» PROBLEM STATEMENT
Check every line of the data for the string "DEDUCED" and copy the ones that have it.

········

-- ==== Sys2Proof/Machine/Screening.lean ====
section
/-! DEFINITION. Machine/Screening.lean: the twelve steps of a card read (R46 to R49) with the profile check (R9 to
R13), the history step (R33 to R35), the prompts and odometer (R26, R28 to R31), the creation of a record (R14, R36,
R43, R48) and the online path (R49, R50). -/

namespace Sys2Proof.Machine

open Sys2Proof

/-! ### Profile check (R9 to R13) -/

/-- The entry's range holds the first ten digits of a card (R10). -/
def Profile.holds (e : Profile) (digits10 : Nat) : Bool := e.rangeLow ≤ digits10 && digits10 ≤ e.rangeHigh

/-- The first of the valid entries whose range holds the card (R10). -/
def selectEntry (x : Screening) (digits10 : Nat) : Option (Fin 64) :=
  (List.finRange 64).find? fun i => i.val < x.valid && (x.profiles[i.val]).holds digits10

inductive ProfileCheck where
  | declined (d : Decline)
  | selected (index : Fin 64)
  deriving DecidableEq, Repr

/-- The entry passes the lane (R12). -/
def tierPasses (e : Profile) (tier : Nat) : Bool := tier ≤ e.tier || e.allLanes

/-- Step 7 of screening (R9 to R12). -/
def profileCheck (x : Screening) (tier : Nat) (c : CardNumber) : ProfileCheck :=
  if x.valid = 0 then .declined .noTable
  else
    match selectEntry x c.prefix10 with
    | none => .declined .unknownRange
    | some i =>
      if !(x.profiles[i.val]).active then .declined .profileInactive
      else if tierPasses (x.profiles[i.val]) tier then .selected i
      else .declined .laneNotPermitted

/-- The products fitted on a lane (R13). -/
def LaneConfig.products (c : LaneConfig) : ProductSet := ⟨true, c.sFitted && c.sProduct == .rfr, c.dFitted⟩

/-! ### Card history (R33 to R35) -/

/-- A card's history entry is pinned while a live record names the card (R32). -/
def State.pinned (s : State) (c : CardNumber) : Bool := (s.slotOfCard c).isSome

def newEntry (c : CardNumber) (now : Time) : HistoryEntry where
  card := c
  auths := 0
  volume := 0
  lastOdometer := none
  failures := 0
  lastUse := now

/-- A list without the unpinned entry nearest its back (R34). -/
def dropStale (pinned : CardNumber → Bool) (l : List HistoryEntry) : List HistoryEntry :=
  (l.reverse.eraseP fun e => !pinned e.card).reverse

/-- The history step: the card's entry is found or made, and is at the front with its last-use time set (R33, R34). -/
def enterHistory (pinned : CardNumber → Bool) (c : CardNumber) (now : Time) (l : List HistoryEntry) :
    List HistoryEntry :=
  match l.find? fun e => e.card == c with
  | some _ => touchHistory c (fun e => { e with lastUse := now }) l
  | none => newEntry c now :: (if l.length < Config.historySize then l else dropStale pinned l)

/-- The entry of a card. -/
def State.historyOf (s : State) (c : CardNumber) : Option HistoryEntry :=
  s.screening.history.find? fun e => e.card == c

/-- A change to a card's entry where it stands. -/
def changeEntry (c : CardNumber) (f : HistoryEntry → HistoryEntry) (s : State) : State :=
  modHistory (fun l => l.map fun e => if e.card = c then f e else e) s

/-- Velocity and odometer lockout (R35). -/
def historyDecline (p : Profile) (e : HistoryEntry) : Option Decline :=
  if p.maxAuths ≠ 0 ∧ p.maxAuths ≤ e.auths then some .velocity
  else if p.dailyCap ≠ 0 ∧ p.dailyCap ≤ e.volume then some .velocity
  else if e.failures = 3 then some .odometer
  else none

/-! ### Prompts and odometer (R26, R30) -/

/-- The required set of a card read (R26). -/
def requiredSet (p : Profile) (allowed : ProductSet) : PromptSet :=
  { p.prompts with reeferHours := p.prompts.reeferHours && allowed.rfr }

/-- The required kinds the prompt list lacks (R26). -/
def missingSet (required : PromptSet) (l : List Prompt) : PromptSet where
  odometer := required.odometer && (findPrompt l .odometer).isNone
  unit := required.unit && (findPrompt l .unit).isNone
  driver := required.driver && (findPrompt l .driver).isNone
  reeferHours := required.reeferHours && (findPrompt l .reeferHours).isNone

def odometerAlone : PromptSet := ⟨true, false, false, false⟩

/-- The entered odometer of a prompt list. -/
def enteredOdometer (l : List Prompt) : Option Nat := (findPrompt l .odometer).map fun q => q.value.toNat

/-! ### Creation of a record (R14, R36, R43, R48) -/

/-- The serial after a serial: 1 follows 65,535 (R43). -/
def nextSerial (n : Nat) : Nat := if n < Config.maxCounter then n + 1 else 1

def State.serialTaken (s : State) (n : Nat) : Bool := allSlots.any fun k => (s.slot k).any fun r => r.serial == n

/-- The counter advanced past the serials that occupied slots hold; 24 slots need at most 25 advances (R43). -/
def freshSerial (s : State) : Nat → Nat → Nat
  | 0, n => n
  | tries + 1, n => if s.serialTaken (nextSerial n) then freshSerial s tries (nextSerial n) else nextSerial n

def State.newSerial (s : State) : Nat := freshSerial s 25 s.auth.serial

/-- The profile snapshot (R14). -/
def snapshotOf (p : Profile) (allowed : ProductSet) (volumeToday : Nat) : Snapshot where
  cls := p.cls
  allowed := allowed
  onlineMode := p.onlineMode
  onlineTimeout := p.onlineTimeout
  floorLimit := p.floorLimit
  defCap := p.defCap
  rfrCap := p.rfrCap
  capRemaining := if p.dailyCap = 0 then none else some (p.dailyCap - volumeToday)

def noFlags : RecordFlags := ⟨false, false, false, false, false, false, false⟩

/-- The requested amount as loaded (R48). -/
def requestedAmount (carried : Option Nat) (preAuth : Nat) : Nat :=
  match carried with
  | some a => min a preAuth
  | none => preAuth

/-- What a card read carries once its structure has passed (R46). -/
structure CardRead where
  lane : Byte
  card : CardNumber
  expiry : Expiry
  restriction : Nat
  amount : Option Nat
  prompts : List Prompt
  deriving DecidableEq, Repr

/-- What the steps before step 12 have found. -/
structure Screened where
  lane : Lane
  index : Fin 64
  profile : Profile
  allowed : ProductSet
  entry : HistoryEntry
  deriving DecidableEq, Repr

/-- A new record (R48), before it enters a state: AWAIT_ONLINE with its timer. -/
def newRecord (serial : Nat) (now : Time) (r : CardRead) (x : Screened) : AuthRecord where
  serial := serial
  state := .awaitOnline
  lane := x.lane
  card := r.card
  expiry := r.expiry
  profile := x.index.val
  snapshot := snapshotOf x.profile x.allowed x.entry.volume
  requested := requestedAmount r.amount x.profile.preAuth
  hold := none
  flags := noFlags
  reference := none
  prompts := r.prompts
  onlineLimit := none
  timer := some ⟨.online, secondTicks x.profile.onlineTimeout⟩
  lines := ⟨blankLine, blankLine, blankLine⟩
  bound := []
  delivered := []
  deliveries := []
  created := now
  firstFlow := none
  settledAt := none
  endReason := none

/-- The change an acceptance makes to the card's entry (R31, R36). -/
def acceptEntry (required : PromptSet) (odometer : Option Nat) (e : HistoryEntry) : HistoryEntry :=
  { e with
    auths := min (e.auths + 1) 15
    lastOdometer := if required.odometer then odometer.or e.lastOdometer else e.lastOdometer }

/-! ### Online path (R49, R50) -/

/-- The courses of step 12. -/
inductive OnlinePath where
  | await
  | armed (standin : Bool)
  | offline
  deriving DecidableEq, Repr

/-- The table of R49. -/
def onlinePath (mode : OnlineMode) (floor : Nat) (up : Bool) : OnlinePath :=
  match mode with
  | .alwaysOnline => if up then .await else .offline
  | .onlinePreferred => if up then .await else if 0 < floor then .armed true else .offline
  | .offlineOnly => .armed false

/-- The local hold: the requested amount, at most the floor limit (R49, R50). -/
def AuthRecord.localHold (a : AuthRecord) : Nat := min a.requested a.snapshot.floorLimit

/-- The record with its local hold, as a stand-in or not; its online wait is over. -/
def AuthRecord.holdLocally (standin : Bool) (a : AuthRecord) : AuthRecord :=
  { a with state := .armed, timer := none, hold := some a.localHold, flags := { a.flags with standin := standin } }

/-- The expiry path of an online wait (R50): stand-in, or the record is freed. AUTH_RESULT(STANDIN) is queued before the
notices of the bindings made on entering ARMED (DEDUCED, log 67). -/
def expireOnline (k : Slot) (s : State) : State :=
  match s.slot k with
  | none => s
  | some a =>
    if a.snapshot.onlineMode = .onlinePreferred ∧ 0 < a.snapshot.floorLimit then
      enterArmed k
        (pushNotice (.authResult a.serial a.lane .standin a.localHold)
          (modSlot k (AuthRecord.holdLocally true) s))
    else freeWith k .declinedTimeout s

/-! ### The screening order -/

def declined (d : Decline) (s : State) : Done := done (.declined d none) s

/-- Step 12: the online path, and the record with the history change (R36, R48, R49). The reply of a record ARMED at once
names ARMED whatever then binds (DEDUCED, log 16); it carries the record as a whole, as it stood before its arming timer
(DESIGN CHOICE, log 62). -/
def stepTwelve (r : CardRead) (x : Screened) (s : State) : Done :=
  match onlinePath x.profile.onlineMode x.profile.floorLimit s.link.acquirerUp with
  | .offline => declined .offline s
  | path =>
    match allSlots.find? fun k => (s.slot k).isNone with
    | none => refuse .tableFull s
    | some k =>
      let serial := s.newSerial
      let a := newRecord serial s.now r x
      let s1 : State := { s with auth := { s.auth with serial := serial } }
      let s2 := changeEntry r.card (acceptEntry (requiredSet x.profile x.allowed) (enteredOdometer r.prompts)) s1
      match path with
      | .armed standin =>
        done (.accepted ⟨k, a.holdLocally standin, .armed⟩) (enterArmed k (setSlot k (some (a.holdLocally standin)) s2))
      | _ => done (.accepted ⟨k, a, .awaitOnline⟩) (setSlot k (some a) s2)

/-- A failed reading is counted (R30). -/
def oneMoreFailure (e : HistoryEntry) : HistoryEntry := { e with failures := e.failures + 1 }

/-- Step 11: prompts, then the odometer (R26, R30). -/
def stepEleven (r : CardRead) (x : Screened) (s : State) : Done :=
  let required := requiredSet x.profile x.allowed
  let missing := missingSet required r.prompts
  if !missing.isEmpty then done (.promptNeeded missing (3 - x.entry.failures)) s
  else if required.odometer
      && !readingPasses x.profile.predicate x.profile.window ((enteredOdometer r.prompts).getD 0) x.entry.lastOdometer then
    let s1 := changeEntry r.card oneMoreFailure s
    if x.entry.failures + 1 = 3 then declined .odometer s1
    else done (.promptNeeded odometerAlone (3 - (x.entry.failures + 1))) s1
  else stepTwelve r x s

/-- Step 10: the history step, velocity and lockout (R33 to R35). -/
def stepTen (r : CardRead) (l : Lane) (i : Fin 64) (allowed : ProductSet) (s : State) : Done :=
  let s1 := modHistory (enterHistory s.pinned r.card s.now) s
  let e := (s1.historyOf r.card).getD (newEntry r.card s.now)
  let p := s.screening.profiles[i.val]
  match historyDecline p e with
  | some d => declined d s1
  | none => stepEleven r ⟨l, i, p, allowed, e⟩ s1

/-- The card's format passes step 4 (R47). -/
def formatOk (r : CardRead) : Bool :=
  r.card.inRange && r.card.value != 0 && 1 ≤ r.expiry.month && r.expiry.month ≤ 12 && r.card.checkDigitOk

/-- Steps 4 to 9 (R47). -/
def stepFour (r : CardRead) (l : Lane) (s : State) : Done :=
  if !formatOk r then declined .badCard s
  else if r.expiry.past s.clock.business then declined .expired s
  else if hotMember s.screening.hotList r.card then declined .hotCard s
  else
    match profileCheck s.screening (s.lane l).tier r.card with
    | .declined d => declined d s
    | .selected i =>
      let allowed :=
        ((s.screening.profiles[i.val]).products.inter (restrictionSet r.restriction)).inter (s.lane l).products
      if allowed.isEmpty then declined .product s
      else
        match (s.slotOfCard r.card).bind s.slot with
        | some a => done (.declined .cardInUse (some a.lane)) s
        | none => stepTen r l i allowed s

/-- Steps 1 to 3 (R46). -/
def stepOne (r : CardRead) (s : State) : Done :=
  if s.sup.estopLatch then refuse .siteStopped s
  else
    match readLane r.lane with
    | none => refuse .outOfRange s
    | some l =>
      if !(s.lane l).enabled then refuse .wrongState s
      else
        match (s.liveSlot l).bind s.slot with
        | some a => refuseWith .laneBusy (.laneBusy a.serial a.state) s
        | none =>
          if allSlots.all fun k => (s.slot k).isSome then
            refuseWith .tableFull (.settledCount s.settledCount) s
          else stepFour r l s

/-- The structure of a card read: card number, expiry, restriction code and presence byte (R46). -/
def readCardStructure (f : CardPresentedF) : Option (CardNumber × Expiry × Bool) :=
  match readCard f.card, readExpiry f.expiry, readYesNo f.amountPresent with
  | some c, some e, some present => if f.restriction.toNat ≤ 3 then some (c, e, present) else none
  | _, _, _ => none

/-- A carried amount outside 1 to 999,999 (R46); the bytes of an amount not carried are not checked (DESIGN CHOICE, log
19). -/
def amountOutOfRange (present : Bool) (amount : W32) : Bool :=
  present && (amount.toNat < 1 || Config.maxMoney < amount.toNat)

/-- CARD PRESENTED (R25, R46). -/
def screenCard (f : CardPresentedF) (s : State) : Done :=
  match readCardStructure f with
  | none => refuse .malformed s
  | some (c, e, present) =>
    if amountOutOfRange present f.amount then refuse .outOfRange s
    else
      match checkPrompts f.prompts with
      | .malformed => refuse .malformed s
      | .outOfRange k => refuseWith .outOfRange (.promptKind k) s
      | .accepted l =>
        stepOne ⟨f.lane, c, e, f.restriction.toNat, if present then some f.amount.toNat else none, l⟩ s

end Sys2Proof.Machine
end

········

» ANSWER BOX
notices of the bindings made on entering ARMED (DEDUCED, log 67). -/
names ARMED whatever then binds (DEDUCED, log 16); it carries the record as a whole, as it stood before its arming timer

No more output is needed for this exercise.